About this exercise - Locate, in the data below, the line that contains "types := List.replicate" and the line that contains "delayState := .none, delay"; reproduce exactly those two lines and every line between them, nothing more.

Material supplied -
/-- Class timeouts at INIT (Table 7.2). -/
def FlowClass.reset : FlowClass :=
  { random := false, overflowDrop := false, timeouts := [10, 60, 30, 7440, 240, 10, 300, 120] }

def FlowCfg.reset : FlowCfg :=
  { hotIdle := 10, ports := List.replicate 26 FlowPort.reset, classes := List.replicate 8 FlowClass.reset, limits := [],
    sweepPeriod := 10, scrubPeriod := 24 }

def Export.reset : Export :=
  { state := .none, sequence := 0, first := 0, count := 0, dest := 0, holds := none, done := 0, flows := 0, merged := 0,
    faults := 0, start := 0, tookMs := 0 }

def FlowLive.reset : FlowLive :=
  { hot := [], cache := [], hotRetired := [], cacheRetired := [], held0 := [], held1 := [], requests := [],
    device := List.replicate 5 0, pipes := List.replicate 2 (List.replicate 11 0), peak0 := 0, peak1 := 0,
    exporter := Export.reset, seed0 := 0, seed1 := 0, tokens := [], tailings := [], tailHead := 0, history := [], quarantine := [],
    sweepNext := 0, sweepStart := 0, sweepMs := 0, sweepFrom := 0, sweepFromPos := 0, scrubFrom := 0,
    scrubFromPos := 0, scrubPos := 0, scrubNext := 0, scrubStart := 0, life := List.replicate 17 0 }

def NatCfg.reset : NatCfg :=
  { pools := [], addrs := [], policies := [], subs := [], actions := [], v6Len := 56, bindingHold := 300, blockHold := 120,
    groups := [] }

def NatLive.reset : NatLive :=
  { blocks := [], live := [], counts := [], counters := List.replicate 19 0, rechosen := [], deferred := [], repairs := [], faulted := [],
    lost := [], mended := [], visitDue := false }

def DomainPort.reset : DomainPort := { mode := 0, classifying := false, base := 0 }
def LearnLimit.reset : LearnLimit := { flood := true, limit := 65535 }

def FwdCfg.reset : FwdCfg :=
  { domains := [], ports := List.replicate 26 DomainPort.reset, hosts0 := [], hosts1 := [], routes := [], nexthops := [],
    limits := List.replicate 26 LearnLimit.reset, routerMac := List.replicate 6 0, moveGuard := 100, bridgeAge := 300,
    learnRing := 0, ttlToHost := false, ttlRing := 0 }

def FwdLive.reset : FwdLive :=
  { learned0 := [], learned1 := [], hostHit0 := [], hostHit1 := [], queue0 := [], queue1 := [], seed := 0, age0 := 0, age1 := 0,
    ageStart0 := 0, ageStart1 := 0,
    recent := [], counters := List.replicate 2 (List.replicate 24 0), device := List.replicate 2 0, build := Build.reset,
    sequence := 0, bulk := [], records := [], broken := [], copies := [] }

def SchedCfg.reset : SchedCfg := { spMask := 0xC0, defaultClass := 0, quanta := List.replicate 8 4, ceiling := 0 }

def BufCfg.reset : BufCfg :=
  { queues := [], subAlpha := 2, res0 := 8192, res1 := 8192, sched := List.replicate 26 SchedCfg.reset, nodes := [], mirrors := [] }

def SchedLive.reset : SchedLive :=
  { deficits := List.replicate 8 0, lastClass := 0, lastMember := List.replicate 8 0, nextStart := 0 }

def HostRing.reset : HostRing :=
  { enabled := false, halted := false, channel := 0, irq := false, j := 0, k := 0, holdoff := 0, base := 0,
    consumerAddr := 0, produced := 0, consumed := 0, holdUntil := none, again := false, polled := none, fullAt := 0, slot := none,
    sent := 0, abandoned := false }

def BufLive.reset : BufLive :=
  { queues := [], ing0 := 0, ing1 := 0, sched := List.replicate 28 SchedLive.reset, buckets := [],
    mirrorCount := List.replicate 16 0, rings := List.replicate 8 HostRing.reset, ringCounters := List.replicate 8 (List.replicate 4 0), counters := List.replicate 13 0, peakU := 0,
    lane0 := [], lane1 := [], recirc0 := [], recirc1 := [], reinject0 := [], reinject1 := [], sending := [], arriving := [], looped := [],
    events := List.replicate 2 (List.replicate 9 0), slots0 := 0, slots1 := 0, nextId := 0 }

/-- Task types 0x01-0x0B with the levels and MAX_MINERS of Table 11.2. -/
def TaskCfg.reset : TaskCfg :=
  { types := [⟨0, 12⟩, ⟨3, 1⟩, ⟨7, 1⟩, ⟨7, 1⟩, ⟨5, 8⟩, ⟨2, 1⟩, ⟨2, 4⟩, ⟨2, 1⟩, ⟨6, 4⟩, ⟨1, 2⟩, ⟨4, 4⟩], flowSlots := 3840 }

def Miner.reset : Miner := { slot := none, yield := none, answered := false, withdrawn := false, dispatches := 0, preemptions := 0 }

def MinerLive.reset : MinerLive :=
  { miners := List.replicate 16 Miner.reset, tasks := [], ready := List.replicate 8 [],
    types := List.replicate 11 { completed := 0, preempted := 0, timeNs := 0 }, counters := List.replicate 4 0, sweepUp := false,
    scrubUp := false, traceOn := true, traceStop := false, traceTypes := 0x0FFE, traceReasons := 0xFE, traceMiners := 0xFFFF,
    trace := [], traceSeq := 0, traceLost := 0 }

def PtpCfg.reset : PtpCfg :=
  { device := { domain := 0, clockId := List.replicate 8 0, mac := List.replicate 6 0, ip4 := List.replicate 4 0,
                ip6 := List.replicate 16 0 },
    ports := List.replicate 26 { mode := 0, rxTs := false, transport := 0, logInt := 0 } }

def PtpLive.reset : PtpLive :=
  { rxBoard := 0, txBoard := 0, calibrated := false, rxLatency := 0, txLatency := 0, rxAt := 0, rxTime := 0, txAt := 0, txTime := 0,
    delayState := .none, delay := 0, sampled := false, sequence := 0,
    waiting := false, t1 := 0, losses := 0, nextReq := 0, twoStep := none, counters := List.replicate 4 0 }

def Time.reset : Time :=
  { sec := 0, ns := 0, frac := 0, inc := 0x100000000, incHi := 1, incWritten := 1, residence := 0, flow := 0, jumpLimit := 1000, ppsOutEn := false,
    ppsInFalling := false, ppsInEn := false, ppsDelay := 0, ppsOffset := 0, ppsWidth := 100000, ppsOut := false, ppsNs := 0,
    ppsSec := 0, ppsCount := 0, ppsRose := 0, stepped := none, rclkLane := 0, rclkDiv := 0, rclkOn := false, rclkRun := false, locks := List.replicate 26 none,
    ports := List.replicate 26 PtpLive.reset, counters := List.replicate 5 0 }

def PerfCounter.reset : PerfCounter := { event := 0, threshold := false, n := 0, value := 0, ovf := false, lostOvf := false }
def BwWindow.reset : BwWindow :=
  { k := 10, rxNow := 0, rxLast := 0, rxPeak := 0, txNow := 0, txLast := 0, txPeak := 0, endedAt := 0 }
def Path.reset : Path := { sequence := 0, sentTemplates := [], known := [], held := false, withdraw := [], lastTry := 0, lastTemplates := 0 }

Output for this task -
    types := List.replicate 11 { completed := 0, preempted := 0, timeNs := 0 }, counters := List.replicate 4 0, sweepUp := false,
    scrubUp := false, traceOn := true, traceStop := false, traceTypes := 0x0FFE, traceReasons := 0xFE, traceMiners := 0xFFFF,
    trace := [], traceSeq := 0, traceLost := 0 }

def PtpCfg.reset : PtpCfg :=
  { device := { domain := 0, clockId := List.replicate 8 0, mac := List.replicate 6 0, ip4 := List.replicate 4 0,
                ip6 := List.replicate 16 0 },
    ports := List.replicate 26 { mode := 0, rxTs := false, transport := 0, logInt := 0 } }

def PtpLive.reset : PtpLive :=
  { rxBoard := 0, txBoard := 0, calibrated := false, rxLatency := 0, txLatency := 0, rxAt := 0, rxTime := 0, txAt := 0, txTime := 0,
    delayState := .none, delay := 0, sampled := false, sequence := 0,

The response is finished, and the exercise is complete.